Happy Birthday Neyman: What was Neyman opposing when he opposed the ‘Inferential’ Probabilists?


Today is Jerzy Neyman’s birthday (April 16, 1894 – August 5, 1981). I’m posting a link to a quirky paper of his that explains one of the most misunderstood of his positions–what he was opposed to in opposing the “inferential theory”. The paper is Neyman, J. (1962), ‘Two Breakthroughs in the Theory of Statistical Decision Making‘ [i] It’s chock full of ideas and arguments. “In the present paper” he tells us, “the term ‘inferential theory’…will be used to describe the attempts to solve the Bayes’ problem with a reference to confidence, beliefs, etc., through some supplementation …either a substitute a priori distribution [exemplified by the so called principle of insufficient reason] or a new measure of uncertainty” such as Fisher’s fiducial probability.
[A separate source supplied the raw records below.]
-- ==== Sys2Proof/Machine/Pages.lean ====
section
/-!
DEFINITION. Page tables, the quarter TLB and the checks of a virtual access (R189, R202, R346 to R350), and reading code
(R53, R348).
-/

namespace Sys2Proof.Machine

/-- The kind of access a page must allow (R347). -/
inductive Access where
  | read
  | write
  | both
  | fetch
  deriving DecidableEq, Repr

/-- A level of the tables: the lowest index bit, the index bits, whether a leaf may stand here, and the size of the tables
below (R347). -/
structure Level where
  shift : Nat
  bits : Nat
  leaf : Bool
  below : Nat
  deriving DecidableEq, Repr

/-- The four levels. -/
def levels : List Level := [⟨39, 13, false, 4096⟩, ⟨30, 9, true, 4096⟩, ⟨21, 9, true, 256⟩, ⟨16, 5, true, 0⟩]

/-- The cached form of a leaf that maps the virtual address. -/
def leafOf (ctx va shift e : Nat) : TlbEntry :=
  { ctx := ctx, va := va / 2 ^ shift * 2 ^ shift, size := 2 ^ shift, frame := field e 8 40 * 256, rd := bitAt e 60,
    wr := bitAt e 61, x := bitAt e 62, sup := bitAt e 63 }

/-- The walk from a table on (R347): none is not present. Permissions of table entries are not read. -/
def State.walk (s : State) (die : Nat) (carry : Stamp) (ctx va : Nat) : Nat → List Level → Option TlbEntry
  | _, [] => none
  | base, lv :: rest =>
    let e := (s.readPhys die carry (base + 8 * field va lv.shift lv.bits) 8).num
    let a := field e 8 40 * 256
    if bitAt e 0 && decide (field e 48 12 = 0) && decide (field e 3 5 = 0) then
      match field e 1 2 with
      | 0 => if lv.below = 0 ∨ a % lv.below ≠ 0 then none else s.walk die carry ctx va a rest
      | 1 => if lv.leaf ∧ a % 2 ^ lv.shift = 0 then some (leafOf ctx va lv.shift e) else none
      | _ => none
    else none

/-- What a translation finds. -/
inductive Found where
  | leaf (e : TlbEntry)
  | absent
  | hold
  deriving DecidableEq, Repr

def foundOf : Option TlbEntry → Found
  | some e => .leaf e
  | none => .absent

/-- The TLB entry of the quarter that maps the address (R348). -/
def Quarter.lookup (q : Quarter) (ctx va : Nat) : Option TlbEntry :=
  q.tlb.find? fun e => decide (e.ctx = ctx) && decide (e.va ≤ va) && decide (va < e.va + e.size)

/-- Find the leaf for an address of a context (R348, R350): a cached leaf that differs from the tables serves where the
implementation has it so; a walk is held until the die has applied what the access carries. -/
def State.find (s : State) (q ctx va : Nat) (carry : Stamp) : Found :=
  let c := s.context ctx
  if c.pbase ≤ va ∧ va < c.plim ∧ c.phwm ≤ va then .absent
  else
    let w := if s.ready (q / 4) carry then foundOf (s.walk (q / 4) carry ctx va c.root levels) else .hold
    match (s.quarter q).lookup ctx va with
    | none => w
    | some e => if w = .leaf e then w else if Config.tlbServes s.fresh (va / 65536) then .leaf e else w

/-- Keep a leaf in the TLB of the quarter, which holds 2,048 entries (R348). -/
def State.cache (s : State) (q : Nat) (e : TlbEntry) : State :=
  let x := s.quarter q
  if x.tlb.contains e then s else s.setQuarter q { x with tlb := (e :: x.tlb).take 2048 }

/-- Does the leaf allow the access at the level (R347)? -/
def leafAllows (acc : Access) (sup : Bool) (e : TlbEntry) : Bool :=
  (sup || !e.sup) &&
  match acc with
  | .read => e.rd
  | .write => e.wr
  | .both => e.rd && e.wr
  | .fetch => e.x

/-- The outcome of a checked translation. -/
inductive Xlate where
  | ok (pa : Nat) (e : TlbEntry)
  | fault (cause : Nat)
  | hold
  deriving DecidableEq, Repr

/-- Translate and check one address (R347). -/
def State.xlate (s : State) (q ctx va : Nat) (acc : Access) (sup : Bool) (carry : Stamp) : Xlate :=
  match s.find q ctx va carry with
  | .hold => .hold
  | .absent => .fault 0x30
  | .leaf e => if leafAllows acc sup e then .ok (e.frame + (va - e.va)) e else .fault 0x31

/-- Is the address in the context's private region (R350)? -/
def Context.isPrivate (c : Context) (va : Nat) : Bool := decide (c.pbase ≤ va) && decide (va < c.plim)

/-- Does a window's permission hold the access kind (R202)? -/
def permAllows (acc : Access) : Perm → Bool
  | .r => acc == .read
  | .w => acc == .write
  | .rw => acc != .fetch

/-- The checks of one lane's engine access, in the order of R189. frame is where the fast path of the window leads; a user split
is refused there as the leaf refuses it (R347). -/
def State.laneCheck (s : State) (q ctx : Nat) (w : Window) (o : Int) (width : Nat) (acc : Access) (isPriv sup : Bool)
    (carry : Stamp) : Xlate :=
  let a := (w.base : Int) + o
  if !w.valid then .fault 0x31
  else if o % (width : Int) ≠ 0 then .fault 0x32
  else if o < 0 ∨ (2 : Int) ^ 52 ≤ a then .fault 0x33
  else if !permAllows acc w.perm then .fault 0x31
  else if (s.context ctx).isPrivate a.toNat != isPriv then .fault 0x31
  else if isPriv && decide ((s.context ctx).phwm ≤ a.toNat) then .fault 0x30
  else if o < (w.flim : Int) then
    if w.sup && !sup then .fault 0x31 else .ok (w.frame + o.toNat) ⟨ctx, 0, 0, 0, false, false, false, false⟩
  else s.xlate q ctx a.toNat acc sup carry

/-- Keep the leaf a check went through; the fast path went through none. -/
def State.cacheOf (s : State) (q : Nat) : Xlate → State
  | .ok _ e => if e.size = 0 then s else s.cache q e
  | _ => s

/-- LCAUSE of a cause (R354). -/
def lcauseOf (cause : Nat) : Nat := if cause = 0x24 then 4 else cause - 0x30

/-- ACC of an access kind (R354). -/
def accCode : Access → Nat
  | .read => 0
  | .write => 1
  | .both => 2
  | .fetch => 3

/-! ## Code -/

/-- Why words of code are not there: the walk is held (R348), or the word at an address cannot be fetched (R53). -/
inductive NoCode where
  | held
  | fault (va : Nat)
  deriving DecidableEq, Repr

/-- n words of code from a virtual address on, wrapping at 2^52, with the leaves used (R53). The walks carry what the split that
fetches carries (R348); the words themselves are read as the die holds them (log 9). -/
def State.fetchWords (s : State) (q ctx : Nat) (sup : Bool) (carry : Stamp) (va : Nat) :
    Nat → Except NoCode (List Nat × List TlbEntry)
  | 0 => .ok ([], [])
  | n + 1 =>
    match s.xlate q ctx (va % 2 ^ 52) .fetch sup carry with
    | .hold => .error .held
    | .fault _ => .error (.fault (va % 2 ^ 52))
    | .ok pa e =>
      match s.fetchWords q ctx sup carry (va + 4) n with
      | .error a => .error a
      | .ok (ws, es) => .ok ((s.readPhys (q / 4) [] pa 4).num :: ws, e :: es)

end Sys2Proof.Machine
end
It arises on p. 391 of Excursion 5 Tour III of Statistical Inference as Severe Testing: How to Get Beyond the Statistics Wars (2018, CUP). Here’s a link to the proofs of that entire tour. If you hear Neyman rejecting “inferential accounts” you have to understand it in this very specific way: he’s rejecting “new measures of confidence or diffidence”. Here he alludes to them as “easy ways out”. He is not rejecting statistical inference in favor of behavioral performance as typically thought. Neyman always distinguished his error statistical performance conception from Bayesian and Fiducial probabilisms [ii]. The surprising twist here is semantical and the culprit is none other than…Allan Birnbaum. Yet Birnbaum gets short shrift, and no mention is made of our favorite “breakthrough” (or did I miss it?). You can find quite a lot on this blog searching Birnbaum.

Note: In this article,”attacks” on various statistical “fronts” refers to ways of attacking problems in one or another statistical research program.

What doesn’t Neyman like about Birnbaum’s advocacy of a Principle of Sufficiency S (p. 25)? He doesn’t like that it is advanced as a normative principle (e.g., about when evidence is or ought to be deemed equivalent) rather than a criterion that does something for you, such as control errors. (Presumably it is relevant to a type of context, say parametric inference within a model.) S is put forward as a kind of principle of rationality, rather than one with a rationale in solving some statistical problem

“The principle of sufficiency (S): If E is specified experiment, with outcomes x; if t = t (x) is any sufficient statistic; and if E’ is the experiment, derived from E, in which any outcome x of E is represented only by the corresponding value t = t (x) of the sufficient statistic; then for each x, Ev (E, x) = Ev (E’, t) where t = t (x)… (S) may be described informally as asserting the ‘irrelevance of observations independent of a sufficient statistic’.”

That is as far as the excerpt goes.